Walkin' and Talkin' at the NY Market
April 6, 2013,
Party time! Mike Walsh of Sunham Home Fashions, left, and Mike Doherty of Ellery Homestyles caught up during HTT’s market kickoff party
From new celebrity lines to Made in America programs to the growing impact of online to the industry's favorite topic - prices and raw material costs - buyers and sellers alike said it was generally a positive market. Now comes the hard part: Getting all those new products onto store shelves
Yarn prices, a subject of concern at Heimtextil in January, received amplified attention during market two weeks ago. Several suppliers noted yarn prices rose as much as 25% during the first two months of the year. In addition, the price of cotton on the Cotlook A Index was holding at 97 cents during much of the week, spurring conversations about possible cost hikes on new programs.
Made in the USA, a topic that generated buzz during the fall 2012 market, had a higher profile this market - again in light of higher overseas production costs. And there was product on display - whether cut and sewn in the U.S. from fabric made overseas (Veratex and others) or 100% U.S. made (towels from 1888 Mills and HomeTex as well as bed linens from Ellison). Rug manufacturers Maples and Mohawk also put the spotlight on their U.S. production, as did utility bedding suppliers Hollander Home Fashions and American Textile.
While at least one Indian manufacturer continues to explore the idea of establishing some U.S. production, HTT was told a handful of Chinese producers are considering the option as well. South Carolina is said to be particularly aggressive in encouraging off-shore companies to relocate some of their production.
Several suppliers spoke enthusiastically about the possibilities opening up via ecommerce. Pure play sites aren't as concerned about exclusivity as the big-box stores, many noted. Meanwhile, brick-and-mortar retailers are using their sites to both offer a wider range of goods than they can stock on the floor and test new looks they might otherwise shy away from carrying.

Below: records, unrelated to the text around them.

-- ==== Sys2Proof/Machine/Collective.lean ====
section
/-! DEFINITION. The collective units: acceptance, scale agreement, conversion with thinning and residual carry, the exchange
through receive rings, sums and maxima, shards and completion (02 R47-R58, 17 R426, 20 R463, R464). -/

namespace Sys2Proof.Machine

/-! ## A member and its accesses -/

/-- The descriptor as a number. -/
def Coll.d (c : Coll) : Nat := c.desc.toNat
/-- The unit's die. -/
def Coll.die (c : Coll) : Nat := dieOfCore c.core
/-- How the unit reaches memory: through the issuing cluster's view, for a queue's request at the homes (17 R426). -/
def Coll.who (c : Coll) : Who := if c.queue.isSome then .home else .engine c.core c.job
/-- Where substitutions count: the slot, or the job's total. -/
def Coll.place (c : Coll) : Nat := if isUnit c.slot then unitSlot c.die c.job else c.slot
/-- SOURCE of a collective unit (04 R105). -/
def Coll.source (c : Coll) : BitVec 32 := BitVec.ofNat 32 (0xFF020000 + c.die)
/-- Two members of one collective (17 R426). -/
def Coll.same (a b : Coll) : Bool := a.job == b.job && pkTag a.d == pkTag b.d && cdSeq a.d == cdSeq b.d
/-- Write a member's state. -/
def setColl (s : State) (c : Coll) : State := { s with colls := s.colls.map fun (o : Coll) => if o.uid = c.uid then c else o }
/-- A collective of a number. -/
def findColl (s : State) (uid : Nat) : Option Coll := s.colls.find? fun c => c.uid == uid
/-- The members of this package look again. -/
def kickColl (s : State) (c : Coll) : State :=
  (s.colls.filter fun o => o.same c && o.status.isNone).foldl (fun s o => enqueue s (.coll o.uid)) s

/-- Translate an access of the unit. -/
def collSpans (c : Coll) (wr tt : Bool) (va : Word) (n : Nat) (s : State) : EngR (List Span) :=
  match translate s (unitCtx c.die c.job false) va n { r := !wr, w := wr, tt } with
  | (s, .ok l) => .ok s l
  | (s, .fault k a) => .fault s k a wr
  | (s, .stall) => .stall s
/-- Read bytes with the codes of their granules; nothing is consumed but on ET pages. -/
def collMove (c : Coll) (va : Word) (n : Nat) (s : State) : EngR (Nat × Nat) :=
  if n = 0 then .ok s (0, 0) else
    (collSpans c false false va n s).bind fun s sps =>
      match moveSpans 7 c.place c.who s sps with
      | .ok (s, v, y) => .ok s (v, y)
      | .error b => .bad s b
/-- Read bytes that the unit uses itself. -/
def collRead (c : Coll) (va : Word) (n : Nat) (s : State) : EngR Nat :=
  if n = 0 then .ok s 0 else
    (collSpans c false false va n s).bind fun s sps => engRisk s (loadSpans 7 c.place c.who s sps)
/-- Write bytes, with the codes of whole granules that move or with fresh ones. -/
def collWrite (c : Coll) (va : Word) (n v : Nat) (codes : Option Nat) (stamp : Option (BitVec 4)) (s : State) : EngR Unit :=
  if n = 0 then .ok s () else
    (collSpans c true stamp.isSome va n s).bind fun s sps =>
      match storeSpans 7 c.place c.who stamp s sps v codes with
      | .ok s => .ok s ()
      | .error b => .bad s b

/-! ## The end (02 R57, R58) -/

/-- The parts of the member's destination. -/
def Coll.final (c : Coll) : List (List Nat) := partsOf c.d (destMarks c.d) (coordsOf (cdNa c.d) (cdMe c.d))
/-- The bytes of the member's destination. -/
def Coll.bytes (c : Coll) : Nat := (partSize c.final * fmtWidth c.fmt + 7) / 8

/-- Maximal runs of consecutive positions: first position and elements. -/
def posRuns : List (Nat × CEl) → List (Nat × List CEl)
  | [] => []
  | e :: t =>
    match posRuns t with
    | (p, l) :: r => if p = e.1 + 1 then (e.1, e.2 :: l) :: r else (e.1, [e.2]) :: (p, l) :: r
    | [] => [(e.1, [e.2])]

Design in the past several markets has emphasized contemporary. At market, that focus swung decidedly in the direction of what some suppliers called transitional and many others characterized as updated traditional - especially in bedding and window. Often this took the form of overscaling traditional motifs - paisley, damask, document prints - rendered with fresh color.
Redefining traditional also means dispensing with tassels and other fussy ornamentation, instead relying on surface texture to convey richness. Several designers described the distinction by using the word "grandma," pejoratively.
Engineered prints are making a comeback, especially in top of bed and window. Chalk this one up to digital printing, which is allowing designers to get more colors and crispness into their patterns.
New products also employed a lot of dense embroideries as accents - flowers, medallions, etc. The type of scattered, all-over embroideries that ushered in the Age of Embroidery a few years ago were in scant supply.
Also emerging are watercolor prints, especially florals, and eyelet - the latter frequently seen as an accent but here and there used as an all-over textural statement.
In luxury bedding, hues are getting darker, richer and more saturated. There is also a tandem move away from hotel looks, which are now being regarded as either too Plain Jane, too tapped out or both.
Outdoor living continues to be an important trend in rugs and window - and is picking up smartly in accessories such as table linens and dec pillows. HFI introduced a new outdoor chenille collection. Foreston Trends debuted vinyl placemats for indoor/outdoor use, and Elrene displayed a big seasonal offering with indoor/outdoor applications.
The market's three biggest brand introductions all involved celebrities: Iman at Alok, Taylor Swift at Aussino and Diane Keaton at Pem America.
In other brand news, Peking Handicraft previewed mini-beds for its new license with fashion designer Nanette Lepore, and CHF is working on the introduction of an Ivanka Trump collection for the September market - which is only 25 weeks away.